1/05/2012
Goodbye True Blue Friend
This is the image of our dog, Jo, I want to remember. I'd rather not remember the hobbled gait, difficulty navigating stairs or wretched hacking she endured the last months of her life. In fact, the day this photo was taken was one I hold in my heart for several reasons. Let me set the scene...
The glass on our storm door broke and we didn't get it repaired for a couple of months.
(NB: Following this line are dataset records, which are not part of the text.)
-- ==== Sys2Proof/Certificates/Slice0/Obligations.lean ====
section
/-!
DEFINITION. The statements for the provers, from the numbered rules of the spec: what each instruction does where it may
have its effect, what it leaves alone, and what every step keeps. "Where it may have its effect" is the gate of R245 and
R257: `gate i s = .run c` and `laneGate i s = .run c`, whose meaning ScalarGate and LaneGate state.
-/
open Sys2Proof Sys2Proof.Machine

/-- R284: the arithmetic, logic, shift and selection operations of Table 1, in the register, the immediate and the SX
form: the destination takes the result, the SPC the next instruction, and nothing else changes; none of them traps on
any operand value. -/
def Obligations.IntegerOperations : Prop :=
  threeForms .add .addImm .addSx (fun x y => x + y) ∧
  threeForms .sub .subImm .subSx (fun x y => x - y) ∧
  threeForms .mul .mulImm .mulSx (fun x y => x * y) ∧
  threeForms .mulh .mulhImm .mulhSx (fun x y => (x.signExtend 128 * y.signExtend 128).extractLsb' 64 64) ∧
  threeForms .mulhn .mulhnImm .mulhnSx (fun x y => (x.setWidth 128 * y.setWidth 128).extractLsb' 64 64) ∧
  threeForms .and .andImm .andSx (fun x y => x &&& y) ∧
  threeForms .or .orImm .orSx (fun x y => x ||| y) ∧
  threeForms .xor .xorImm .xorSx (fun x y => x ^^^ y) ∧
  threeForms .andn .andnImm .andnSx (fun x y => x &&& ~~~y) ∧
  threeForms .shl .shlImm .shlSx (fun x y => x <<< (y.toNat % 64)) ∧
  threeForms .shr .shrImm .shrSx (fun x y => x >>> (y.toNat % 64)) ∧
  threeForms .sar .sarImm .sarSx (fun x y => x.sshiftRight (y.toNat % 64)) ∧
  threeForms .rot .rotImm .rotSx (fun x y => (x <<< (y.toNat % 64)) ||| (x >>> (64 - y.toNat % 64))) ∧
  threeForms .min .minImm .minSx (fun x y => if x.toInt ≤ y.toInt then x else y) ∧
  threeForms .max .maxImm .maxSx (fun x y => if x.toInt ≤ y.toInt then y else x) ∧
  threeForms .minn .minnImm .minnSx (fun x y => if x.toNat ≤ y.toNat then x else y) ∧
  threeForms .maxn .maxnImm .maxnSx (fun x y => if x.toNat ≤ y.toNat then y else x)

/-- R285: DIV and REM truncate toward zero, DIVN and REMN are unsigned; division by zero gives all ones and the dividend,
signed overflow −2^63 and 0; neither traps. -/
def Obligations.Division : Prop :=
  threeForms .div .divImm .divSx (fun x y =>
    if y = 0 then BitVec.allOnes 64
    else if x = BitVec.intMin 64 ∧ y = BitVec.allOnes 64 then BitVec.intMin 64
    else BitVec.ofInt 64 (x.toInt.tdiv y.toInt)) ∧
  threeForms .divn .divnImm .divnSx (fun x y =>
    if y = 0 then BitVec.allOnes 64 else BitVec.ofNat 64 (x.toNat / y.toNat)) ∧
  threeForms .rem .remImm .remSx (fun x y =>
    if y = 0 then x
    else if x = BitVec.intMin 64 ∧ y = BitVec.allOnes 64 then 0
    else BitVec.ofInt 64 (x.toInt - y.toInt * x.toInt.tdiv y.toInt)) ∧
  threeForms .remn .remnImm .remnSx (fun x y =>
    if y = 0 then x else BitVec.ofNat 64 (x.toNat % y.toNat))

/-- R286: CMP writes the comparison word, bit 2 unsigned less, bit 1 signed less, bit 0 equal, the rest 0; the .bs and
.bc conditions of BRC read it. -/
def Obligations.ComparisonWord : Prop :=
  let word (x y : Word) : Word := (BitVec.ofBool (x.ult y) ++ BitVec.ofBool (x.slt y) ++ BitVec.ofBool (x == y)).setWidth 64
  threeForms .cmp .cmpImm .cmpSx word ∧
  ∀ x y : Word,
    (brcTaken 6 (word x y) = decide (x = y)) ∧ (brcTaken 9 (word x y) = decide (x ≠ y)) ∧
    (brcTaken 7 (word x y) = decide (x.toInt < y.toInt)) ∧ (brcTaken 10 (word x y) = decide (y.toInt ≤ x.toInt)) ∧
    (brcTaken 8 (word x y) = decide (x.toNat < y.toNat)) ∧ (brcTaken 11 (word x y) = decide (y.toNat ≤ x.toNat))

/-- R287: CLZ counts the leading zero bits, 64 for 0; POPC the set bits; SEL takes its first operand unless it is 0. CLZ
and POPC need B = 0. -/
def Says.BitCounts : Prop :=
  (∀ d a s c, gate (.clz d a) s = .run c → ∃ t n, exec (.clz d a) s = .next t ∧
    writesReg s t c d (BitVec.ofNat 64 n) (c.after 4) ∧ n ≤ 64 ∧ (∀ k, k < n → (c.get a).getLsbD (63 - k) = false) ∧
    (n < 64 → (c.get a).getLsbD (63 - n) = true)) ∧
  (∀ d a, computes (.popc d a) d (fun c => BitVec.ofNat 64 ((List.range 64).countP (fun k => (c.get a).getLsbD k))) 4) ∧
  (∀ d a b, computes (.sel d a b) d (fun c => if c.get a ≠ 0 then c.get a else c.get b) 4) ∧
  ∀ d a b : BitVec 8, b ≠ 0 → ∀ lit,
    decodeScalar (0x2E#8 ++ d ++ a ++ b) lit = .error .fixedBits ∧
      decodeScalar (0x30#8 ++ d ++ a ++ b) lit = .error .fixedBits

/-- R288, R289: BFX and BFI on the field that b describes, and the constants of LI and LIH. -/
def Says.FieldsAndConstants : Prop :=
  let pos (y : Word) : Nat := (y.extractLsb' 0 6).toNat
  let wid (y : Word) : Nat := min 64 (y.extractLsb' 8 7).toNat
  let ones (y : Word) : Word := (BitVec.allOnes (wid y)).setWidth 64
  (∀ d a b, computes (.bfx d a b) d (fun c =>
    let y := c.get b
    let ext := (c.get a >>> pos y) &&& ones y
    if y.getLsbD 15 && decide (0 < wid y) then (ext.setWidth (wid y)).signExtend 64 else ext) 4) ∧
  (∀ d a b, computes (.bfi d a b) d (fun c =>
    let y := c.get b
    let m := ones y <<< pos y
    (c.get d &&& ~~~m) ||| ((c.get a <<< pos y) &&& m)) 4) ∧
  (∀ d i, computes (.li d i) d (fun _ => i.signExtend 64) 4) ∧
  (∀ d i lit, computes (.liSx d i lit) d (fun _ => lit.signExtend 64) 8) ∧
  (∀ d i, computes (.lih d i) d (fun c => (i.signExtend 32 : Word32) ++ (c.get d).extractLsb' 0 32) 4) ∧
  (∀ d i lit, computes (.lihSx d i lit) d (fun c => lit ++ (c.get d).extractLsb' 0 32) 8)

/-- R287 to R289: the counts and SEL; bit fields and constants. -/
def Obligations.CountsFieldsAndConstants : Prop :=
  Says.BitCounts ∧ Says.FieldsAndConstants
/-- R290 to R292: FADD, FMUL and FFMA compute exactly and round once under RM and FTZ of the fragment's FMT; FCMP writes
UN, LT, EQ in bits 2 to 0; FCVT converts as its KIND says. Results are zero-extended. -/
def Obligations.ScalarFloatingPoint : Prop :=
  (∀ d a b, computes (.fadd d a b) d (fun c => c.fpOut (FVal.add (fmtRM c.f.fmt) (c.fp a) (c.fp b))) 4) ∧
  (∀ d a b, computes (.fmul d a b) d (fun c => c.fpOut (FVal.mul (c.fp a) (c.fp b))) 4) ∧
  (∀ d a b, computes (.ffma d a b) d (fun c =>
    c.fpOut (FVal.add (fmtRM c.f.fmt) (FVal.mul (c.fp a) (c.fp b)) (c.fp d))) 4) ∧
  (∀ d a b, computes (.fcmp d a b) d (fun c =>
    if (c.fp a).isNaN || (c.fp b).isNaN then 4
    else if (c.fp a).lt (c.fp b) then 2
    else if (c.fp b).lt (c.fp a) then 0 else 1) 4) ∧
  (∀ d a k, computes (.fcvt d a k) d (fun c =>
    let rm := fmtRM c.f.fmt
    let z := fmtFTZ c.f.fmt
    let x := fread f32 z ((c.get a).toNat % 2 ^ 32)
    match k.toNat with
    | 0 => BitVec.ofNat 64 (fround f32 rm z (.ofInt (c.get a).toInt))
    | 1 => BitVec.ofNat 64 (fround f32 rm z (.ofInt (c.get a).toNat))
    | 2 => x.toSigned 64 rm
    | 3 => x.toUnsigned 64 rm
    | 4 => (x.toSigned 32 rm).signExtend 64
    | 5 => (x.toUnsigned 32 rm).setWidth 64
    | 6 => BitVec.ofNat 64 (fround f16 rm z x)
    | 7 => BitVec.ofNat 64 (fround f32 rm z (fread f16 z ((c.get a).toNat % 2 ^ 16)))
    | 8 => BitVec.ofNat 64 (fround bf16 rm z x)
    | _ => BitVec.ofNat 64 (fround f32 rm z (fread bf16 z ((c.get a).toNat % 2 ^ 16)))) 4) ∧
  ∀ (c : Ctx) (v : FVal), (c.fpOut v).toNat < 2 ^ 32

/-- R226, R227: a NaN result is canonical; a datum that is no NaN, read with FTZ = 0, rounds to itself under every mode;
an overflow gives infinity or the largest finite value as the mode and the sign say; an exact zero sum of unlike signs is
+0, but −0 under RDN; under FTZ a subnormal input and a subnormal result are zeros of their sign. -/
def Says.RoundingRules : Prop :=
  (∀ rm z, fround f32 rm z .nan = 0x7FC00000 ∧ fround f16 rm z .nan = 0x7E00 ∧ fround bf16 rm z .nan = 0x7FC0) ∧
  (∀ f ∈ [f32, f16, bf16], ∀ rm b, b < 2 ^ (1 + f.ebits + f.fbits) → fdecode f b ≠ .nan →
    fround f rm false (fdecode f b) = b) ∧
  (∀ neg m e, 2 ^ 128 * 2 ^ e.natAbs ≤ m →
    fround f32 0 false (.fin neg m e) = (if neg then 0xFF800000 else 0x7F800000) ∧
    fround f32 1 false (.fin neg m e) = (if neg then 0xFF7FFFFF else 0x7F7FFFFF) ∧
    fround f32 2 false (.fin neg m e) = (if neg then 0xFF7FFFFF else 0x7F800000) ∧
    fround f32 3 false (.fin neg m e) = (if neg then 0xFF800000 else 0x7F7FFFFF)) ∧
  (∀ neg m e (rm : RM), m ≠ 0 →
    FVal.add rm (.fin neg m e) (.fin (!neg) m e) = .fin (decide (rm = 3)) 0 0) ∧
  (∀ b, b / 2 ^ 23 % 2 ^ 8 = 0 → fread f32 true b = .fin (decide (b / 2 ^ 31 % 2 = 1)) 0 0) ∧
  ∀ rm neg m e, (fround f32 rm true (.fin neg m e)) % 2 ^ 31 = 0 ∨ 2 ^ 23 ≤ (fround f32 rm true (.fin neg m e)) % 2 ^ 31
One of Jo's daily joys was going out to fetch the morning newspaper and after the glass broke she discovered she could simply leap through the opening not having to wait for the door to open, retrieve the paper, and zip back into the house--sticking a perfect landing in the narrow front hallway worthy of an Olympic athelete.
As the weeks went by that summer, Greg challenged Jo with retrievals of toys, shoes, training dummies... Whatever he threw out the door she happily found and returned to him with boundless enthusiasm and not a small amount of pure pride as she practically flew through the opening of the storm door--always clearing it with inches to spare and landing like a...well, a cat.
One evening my parents and my Aunt Willa came over for dinner. After dinner, we had Jo do some tricks for them--like finding a training dummy wherever we hid it in the house. But the piece-de- resistance was her door trick. We pushed the folks' chairs to one side of the door so they had a good view. Then Greg threw a small pink ball out into the front yard and had Jo retrieve it. Jo performed flawlessly flying over the door with the ball in her mouth and stopping on a dime in the front hall. I can still see my Aunt clapping her hands with glee and hear her saying, "This is better than watching the circus." Even my dad was laughing at her antics. Much to their continued delight, Jo leaped in and out of the door many times that night and seemed to have a smile on her face each time. Wish that I could relive that night and see all their smiling faces again!
Just a stupid pet trick some might say. Now that Jo is gone and her appreciative peanut gallery, too, I like to think of that evening as the time the circus came to Cheyenne Lane. Jo might have been the runt of her litter, but there was nothing small about her heart or her star quality. She touched everyone who knew her.